▸ Directions for this task
From the listing below, output only the lines starting at the line that has "positions each. -/" and ending at the line that has "(armed1.settings.channels[(0 : ChannelId)].isSome", exactly as they appear, ends included.

-- Source records follows --

/-- A port with seven notices waiting, subscribed to WEB. -/
def fullButOne : Port :=
  { Port.reset .supervisor with subscription := 1, out := List.replicate 7 { response := false, body := [0xE1, 0] } }

theorem witness_InvalidTransitionReported :
    let s := { press (at_ 0) with ports := (press (at_ 0)).ports.set 0 fullButOne }
    lineOf s .encA = some 0 ∧ lineOf s .encB = some 1 ∧ s.wpu.reference = some ⟨false, false⟩ ∧
      s.ports[(0 : Fin 4)].subscription.getLsbD 0 = true ∧ s.ports[(0 : Fin 4)].noticeCount < 8 := by
  set_option maxRecDepth 8000 in decide

/-- Index edges at both ends of the normal window, at the last late place, just beyond it and just before the window, at 0
with nothing pending, and in reverse. -/
theorem witness_IndexEdgeJudged :
    (∀ n ∈ [9984, 10016], let s := press (at_ n)
      holdsFunction s .index = true ∧ s.wpu.direction = .forward ∧ s.wpu.backed = false ∧
        s.wpu.repeatLength ≤ s.wpu.position + s.wpu.tolerance ∧ s.wpu.position ≤ s.wpu.repeatLength + s.wpu.tolerance) ∧
    (let s := press { at_ 16 with indexPending := .afterSynthetic }
     holdsFunction s .index = true ∧ s.wpu.direction = .forward ∧ s.wpu.backed = false ∧
       s.wpu.position + s.wpu.tolerance < s.wpu.repeatLength ∧ s.wpu.position ≤ s.wpu.tolerance ∧
       s.wpu.indexPending ≠ .none) ∧
    (∀ n ∈ [0, 17, 9983], let s := press (at_ n)
      holdsFunction s .index = true ∧ s.wpu.direction = .forward ∧ s.wpu.backed = false ∧
        s.wpu.position + s.wpu.tolerance < s.wpu.repeatLength ∧
        (s.wpu.tolerance < s.wpu.position ∨ s.wpu.indexPending = .none)) ∧
    (let s := press { at_ 9999 with direction := .reverse }
     holdsFunction s .index = true ∧ (s.wpu.direction = .reverse ∨ s.wpu.backed = true)) := by
  set_option maxRecDepth 20000 in decide

/-- The lines of `press`, with MARK_1 on F3: a change of each hearing line and of a GEN_IN line. -/
theorem witness_LevelsAndTicks :
    let s := { press (at_ 0) with lm := { (press (at_ 0)).lm with
      lines := (press (at_ 0)).lm.lines.set 3 { Line.reset with function := .mark 0, level := false } } }
    LinesUnique s ∧ (∀ i ∈ [(0 : LineId), 1, 2, 3], s.lm.lines[i].level ≠ true) ∧ s.lm.lines[(4 : LineId)].level ≠ false ∧
      s.lm.lines[(0 : LineId)].function = .encA ∧ s.lm.lines[(1 : LineId)].function = .encB ∧
      s.lm.lines[(2 : LineId)].function = .index ∧ s.lm.lines[(3 : LineId)].function = .mark 0 ∧
      s.lm.lines[(4 : LineId)].function = .genIn := by
  set_option maxRecDepth 20000 in (unfold LinesUnique; decide)

/-- A measurement of channels 1 and 2 with four positions each. -/
def armed2 : Armed :=
  { slot := 0,
    settings :=
      { channels := ((tabulate fun _ => none).set 0 (some ⟨[1, 2, 3, 4], 5⟩)).set 1 (some ⟨[1, 2, 3, 4], 5⟩),
        maskEnd := 0, closeAt := 65535 } }

/-- A press with MARK_1 on F3 and a measurement in a state, with hits of channel 1. -/
def measuring (st : MeasureState) (n : Nat) : State :=
  { press (at_ 5) with
    lm := { (press (at_ 5)).lm with
      lines := (press (at_ 5)).lm.lines.set 3 { Line.reset with function := .mark 0, level := false } },
    mtu := { State.reset.mtu with
      state := st, armed := some armed2, hits := (tabulate fun _ => []).set 0 (List.replicate n ⟨1, false⟩) } }

/-- The same settings with channel 2 not enabled. -/
def armed1 : Armed := { armed2 with settings := { armed2.settings with channels := armed2.settings.channels.set 1 none } }

/-- Three hits with channel 2 short, four hits, a measurement that is CLOSED, the hit that fills the last buffer, and a
channel not enabled. -/
theorem witness_MarkEdgeCollected :
    (∀ st ∈ [MeasureState.collecting, .closed], ∀ n ∈ [3, 4], let s := measuring st n
      holdsFunction s (.mark 0) = true ∧ s.wpu.direction = .forward ∧ s.wpu.backed = false ∧ s.mtu.state = st ∧
        s.mtu.armed = some armed2 ∧ armed2.settings.channels[(0 : ChannelId)].isSome = true ∧
        s.mtu.hits[(0 : ChannelId)].length = n) ∧
    (armed2.settings.channels[(1 : ChannelId)] = some ⟨[1, 2, 3, 4], 5⟩ ∧
      (measuring .collecting 3).mtu.hits[(1 : ChannelId)].length < 4) ∧
    (armed1.settings.channels[(0 : ChannelId)].isSome = true ∧
      let hits := (measuring .collecting 3).mtu.hits.set 0
        ((measuring .collecting 3).mtu.hits[(0 : ChannelId)] ++ [⟨40, false⟩])
      ∀ j : ChannelId, (armed1.settings.channels[j].all fun m => decide (m.positions.length ≤ hits[j].length)) = true) ∧
    armed1.settings.channels[(1 : ChannelId)] = none := by
  set_option maxRecDepth 20000 in decide

/-- One hit short, one too many, a dropped mark, and errors on and beyond the tolerance. -/
theorem witness_ChannelJudgement :
    (judgeChannel 10000 (some ⟨[8], 5⟩) [] false).status = .missing ∧
    (judgeChannel 10000 (some ⟨[8], 5⟩) [⟨8, false⟩, ⟨9, false⟩] false).status = .extra ∧
    (judgeChannel 10000 (some ⟨[8], 5⟩) [⟨8, false⟩] true).status = .extra ∧
    (judgeChannel 10000 (some ⟨[8], 5⟩) [⟨14, false⟩] false).status = .outOfTolerance ∧
    (judgeChannel 10000 (some ⟨[8], 5⟩) [⟨13, false⟩] false).status = .ok ∧
    (judgeChannel 10000 (some ⟨[8, 9], 5⟩) [⟨13, true⟩, ⟨79999, false⟩] false).errors = [⟨5, true⟩, ⟨-10, false⟩] := by decide

/-- A measurement with no hit in channels of four positions is faulty, one with no channel enabled is not. -/
def noHits (a : Armed) (n k : Nat) : State :=
  { measuring .collecting 0 with mtu := { (measuring .collecting 0).mtu with armed := some a, faults := n, stopCount := k } }

/-- No channel enabled, the mask end at 3 and a close position. -/
def armed0 (closeAt : Nat) : Armed := ⟨0, ⟨tabulate fun _ => none, 3, closeAt⟩⟩

/-- Faulty closes that reach K, stay below it, have no K and stand at 255, with a port that hears REG_FAULT; a close that is
not faulty; closes at the close position, before it, and with one that no position reaches; boundaries with each kind of
settings. -/
theorem witness_MeasurementClosesAndArms :
    (∀ x ∈ [(2, 3), (1, 3), (7, 0), (255, 15)], let s := noHits armed2 x.1 x.2
      s.mtu.armed = some armed2 ∧ s.mtu.faults = x.1 ∧ s.mtu.stopCount = x.2 ∧
        (judgeChannel s.wpu.repeatLength armed2.settings.channels[(0 : ChannelId)] s.mtu.hits[(0 : ChannelId)]
          s.mtu.dropped[(0 : ChannelId)]).status = .missing) ∧
    (let p : Port := { Port.reset .monitor with subscription := 4 }
     p.subscription.getLsbD 2 = true ∧ p.subscription.getLsbD 5 = false ∧ p.noticeCount < 8) ∧
    (∀ k : ChannelId, (judgeChannel 10000 (armed0 5).settings.channels[k] [] false).status = .notEnabled) ∧
    (∀ c ∈ [5, 6, 10000], let s := noHits (armed0 c) 0 0
      s.mtu.state = .collecting ∧ s.wpu.position = 5 ∧ s.wpu.repeatLength = 10000 ∧ s.mtu.armed = some (armed0 c)) ∧
    (setAtAge { life111 with wpu := { at_ 0 with cycle := 108 } } 8 = some set100 ∧
      life111.slots[(0 : SlotId)].isSome = true ∧ setAtAge life 8 = none ∧ activeSlot life = some 0 ∧
      activeSlot State.reset = none) := by
  set_option maxRecDepth 20000 in decide


/-- V allowed at once; allowed after four candidates of a range; past the bounds under HALT; under WRAP F allowed, and
everything excluded; an EXHAUSTED sequence; what a draw yields. -/
theorem witness_DrawFindsAllowedValue :
    (let q := { freshSequence 3 100 160 3 .halt .none with value := 121 }
     q.state = .live ∧ q.step ≠ 0 ∧ q.draw [⟨0, 120, 131⟩] = .yields 133 false ∧
       (∀ j < (4 : Nat), (120 : Int) ≤ 121 + (j : Int) * 3 ∧ 121 + (j : Int) * 3 ≤ 131) ∧ ¬(133 : Int) ≤ 131) ∧
    (let q := { freshSequence 3 500 100 (-7) .wrap .none with value := 97 }
     q.state = .live ∧ ¬(100 : Int) ≤ 97 ∧ q.draw [⟨0, 480, 495⟩] = .yields 500 true) ∧
    (let q := { freshSequence 3 500 100 (-7) .halt .none with value := 97 }
     q.state = .live ∧ q.draw [] = .fails) ∧
    ((freshSequence 2 10 20 5 .wrap .none).state = .live ∧
      (∀ j < (3 : Nat), (10 : Int) ≤ 10 + (j : Int) * 5 ∧ 10 + (j : Int) * 5 ≤ 20) ∧ ¬(10 + 3 * 5 : Int) ≤ 20) ∧
    { freshSequence 2 10 20 5 .wrap .none with state := .exhausted }.draw [] = .fails ∧
    { freshSequence 4 0 9999 1 .wrap .m11 with value := 6 }.draw [] = .yields 7 false := by decide

theorem witness_CheckCharacters :
    (10 : Nat) ≤ 10 ∧ (let q := { freshSequence 4 0 9999 1 .wrap .m11 with value := 6 }
      q.scheme = .m11 ∧ q.draw [] = .yields 7 false) := by decide

/-- DEFINE_SEQUENCE at the ends of its ranges; LOAD_VALUE of hi with one record free. -/
theorem witness_SequencesAndExclusionsEdited :
    (let s := front 0 (.defineSequence 0 0 7 10 9999999999 0 (-999) 1 3) (holding (jobIn .building))
     Waits 0 (.defineSequence 0 0 7 10 9999999999 0 (-999) 1 3) s ∧ s.slots[(0 : SlotId)] = some (jobIn .building) ∧
       busySlotOf s.background ≠ some 0) ∧
    (let s := front 0 (.loadValue 0 0 0 99)
       { holding (jobIn .parked) with ij := { State.reset.ij with reserved := 1023 } }
     Waits 0 (.loadValue 0 0 0 99) s ∧ s.slots[(0 : SlotId)] = some (jobIn .parked) ∧ NotPending 0 s ∧
       busySlotOf s.background ≠ some 0 ∧ (jobIn .parked).sequences[(0 : SeqId)] = some seqA ∧ seqA.queue = [] ∧
       min (seqA.first : Int) seqA.last ≤ 99 ∧ 99 ≤ max (seqA.first : Int) seqA.last ∧ 1 ≤ s.ij.unreserved) :=
  ⟨⟨waits _ _ _ rfl rfl (by decide) (by decide), rfl, by decide⟩,
   ⟨waits _ _ _ rfl rfl (by decide) (by decide), rfl, notPending_of_none rfl, by decide, rfl, rfl, by decide, by decide,
    by decide⟩⟩

/-- A range that adjoins its neighbour, in BUILDING and in ACTIVE with one record free; the range that begins at 10. -/
theorem witness_SequencesAndExclusionsEdited_ranges :
    (∀ j ∈ [JobState.building, .active], let c := { jobIn j with exclusions := [⟨0, 10, 20⟩] }
      let s := front 0 (.addExclusion 0 0 0 21 99) { holding c with ij := { State.reset.ij with reserved := 1023 } }
      s.slots[(0 : SlotId)] = some c ∧ c.state ≠ .draining ∧ c.sequences[(0 : SeqId)] = some seqA ∧
        (∀ r ∈ c.exclusions, r.sequence = 0 → 99 < r.low ∨ r.high < 21) ∧ c.exclusions.length < 16 ∧
        (c.state = .building ∨ 1 ≤ s.ij.unreserved)) ∧
    Waits 0 (.addExclusion 0 0 0 21 99) (front 0 (.addExclusion 0 0 0 21 99) (holding (jobIn .building))) ∧
    (let c := { jobIn .building with exclusions := [⟨0, 10, 20⟩] }
     let s := front 0 (.removeExclusion 0 0 0 10) (holding c)
     Waits 0 (.removeExclusion 0 0 0 10) s ∧ s.slots[(0 : SlotId)] = some c ∧
       c.exclusions.find? (fun r => r.sequence == 0 && r.low == 10) = some ⟨0, 10, 20⟩) :=
  ⟨by set_option maxRecDepth 4000 in decide, waits _ _ _ rfl rfl (by decide) (by decide),
   waits _ _ _ rfl rfl (by decide) (by decide), rfl, by decide⟩

/-- A table that a new range joins; a state that keeps it is in witness_invariants. -/
theorem witness_ExclusionTablesStaySorted :
    [(⟨0, 10, 20⟩ : Exclusion), ⟨1, 5, 6⟩].Pairwise
      (fun a b => a.sequence < b.sequence ∨ a.sequence = b.sequence ∧ a.low < b.low) ∧
    ∀ t ∈ [(⟨0, 10, 20⟩ : Exclusion), ⟨1, 5, 6⟩], t.sequence = 0 → t.low ≠ 21 := by decide

/-- Job 7 parked with 5 queued. -/
def jobQueued : Context :=
  { jobIn .parked with sequences := (tabulate fun _ => none).set 0 (some { seqA with
      queue := [⟨5, 1, .defect, 9⟩], queued := 1, drawn := 1 }) }

/-- The queued value with one record free, and one that is not queued. -/
theorem witness_ReprintWithdrawn :
    (let s := front 0 (.withdrawReprint 0 0 0 5) { holding jobQueued with ij := { State.reset.ij with reserved := 1023 } }
     Waits 0 (.withdrawReprint 0 0 0 5) s ∧ s.slots[(0 : SlotId)] = some jobQueued ∧ 1 ≤ s.ij.unreserved ∧
       (sequenceOf s 0 0).any (fun x => x.queue.find? (fun e => e.value == 5) == some ⟨5, 1, .defect, 9⟩) = true) ∧
    Waits 0 (.withdrawReprint 0 0 0 6) (front 0 (.withdrawReprint 0 0 0 6) (holding jobQueued)) :=
  ⟨⟨waits _ _ _ rfl rfl (by decide) (by decide), rfl, by decide, by decide⟩, waits _ _ _ rfl rfl (by decide) (by decide)⟩

/-- The first requests of a free background record, and a cancellation of each kind. -/
theorem witness_BackgroundStartedAndCancelled :
    (let s := front 0 (.probeSequence 0 0 0 65535) (holding (jobIn .building))
     Waits 0 (.probeSequence 0 0 0 65535) s ∧ s.slots[(0 : SlotId)] = some (jobIn .building) ∧
       busySlotOf s.background = none) ∧
    (let s := front 0 (.skipAhead 0 0 0 1) (holding (jobIn .ready))
     Waits 0 (.skipAhead 0 0 0 1) s ∧ s.slots[(0 : SlotId)] = some (jobIn .ready) ∧ NotPending 0 s ∧
       busySlotOf s.background = none) ∧
    Waits 0 (.cancelBackground 0)
      (front 0 (.cancelBackground 0) { holding (jobIn .ready) with background := .probe probe2 }) ∧
    Waits 0 (.cancelBackground 0)
      (front 0 (.cancelBackground 0) { holding (jobIn .ready) with background := .skip skip5 }) :=
  ⟨⟨waits _ _ _ rfl rfl (by decide) (by decide), rfl, rfl⟩,
   ⟨waits _ _ _ rfl rfl (by decide) (by decide), rfl, notPending_of_none rfl, rfl⟩,
   waits _ _ _ rfl rfl (by decide) (by decide), waits _ _ _ rfl rfl (by decide) (by decide)⟩

/-- The last draw, an earlier one, and one that fails. -/
theorem witness_ProbeDrawsOnItsCopy :
    (probe2.ended = none ∧ probe2.copy.draw probe2.ranges = .yields 2 false ∧ probe2.draws + 1 = probe2.count) ∧
    (let b := { probe2 with draws := 1 }
     b.ended = none ∧ b.copy.draw b.ranges = .yields 2 false ∧ b.draws + 1 ≠ b.count) ∧
    { probe2 with copy := { seqA with value := 100 } }.copy.draw [] = .fails := by decide

/-- A HELD skip-ahead with one record free and with none; running draws with no room, with one record, into the open tail,
and failing; the last draw with one record free and no run to join. -/
theorem witness_SkipDrawsVoidValues :
    ({ skip5 with remaining := 1 }.ended = none ∧ { skip5 with remaining := 1 }.remaining = 1) ∧
    (skip5.ended = none ∧ skip5.held = false ∧ { State.reset.ij with reserved := 1023 }.unreserved = 1 ∧
      { State.reset.ij with reserved := 1024 }.unreserved = 0) ∧
    (holding (jobIn .parked)).slots[(0 : SlotId)] = some (jobIn .parked) ∧
    (jobIn .parked).sequences[(0 : SeqId)] = some seqA ∧ seqA.draw [] = .yields 0 false ∧
    { seqA with value := 100 }.draw [] = .fails ∧
    State.reset.ij.merge 0 7 (.voidRun 0 0 0 1 1) = none ∧
    ({ State.reset.ij with
        records := [⟨0, 7, 0, .voidRun 0 0 0 1 1, false⟩], next := 1, tail := some ⟨true, 0⟩ } : Journal).merge 0 7
      (.voidRun 0 1 1 1 1) ≠ none := by decide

-- Source records concluded --

▸ Answer below
/-- A measurement of channels 1 and 2 with four positions each. -/
def armed2 : Armed :=
  { slot := 0,
    settings :=
      { channels := ((tabulate fun _ => none).set 0 (some ⟨[1, 2, 3, 4], 5⟩)).set 1 (some ⟨[1, 2, 3, 4], 5⟩),
        maskEnd := 0, closeAt := 65535 } }

/-- A press with MARK_1 on F3 and a measurement in a state, with hits of channel 1. -/
def measuring (st : MeasureState) (n : Nat) : State :=
  { press (at_ 5) with
    lm := { (press (at_ 5)).lm with
      lines := (press (at_ 5)).lm.lines.set 3 { Line.reset with function := .mark 0, level := false } },
    mtu := { State.reset.mtu with
      state := st, armed := some armed2, hits := (tabulate fun _ => []).set 0 (List.replicate n ⟨1, false⟩) } }

/-- The same settings with channel 2 not enabled. -/
def armed1 : Armed := { armed2 with settings := { armed2.settings with channels := armed2.settings.channels.set 1 none } }

/-- Three hits with channel 2 short, four hits, a measurement that is CLOSED, the hit that fills the last buffer, and a
channel not enabled. -/
theorem witness_MarkEdgeCollected :
    (∀ st ∈ [MeasureState.collecting, .closed], ∀ n ∈ [3, 4], let s := measuring st n
      holdsFunction s (.mark 0) = true ∧ s.wpu.direction = .forward ∧ s.wpu.backed = false ∧ s.mtu.state = st ∧
        s.mtu.armed = some armed2 ∧ armed2.settings.channels[(0 : ChannelId)].isSome = true ∧
        s.mtu.hits[(0 : ChannelId)].length = n) ∧
    (armed2.settings.channels[(1 : ChannelId)] = some ⟨[1, 2, 3, 4], 5⟩ ∧
      (measuring .collecting 3).mtu.hits[(1 : ChannelId)].length < 4) ∧
    (armed1.settings.channels[(0 : ChannelId)].isSome = true ∧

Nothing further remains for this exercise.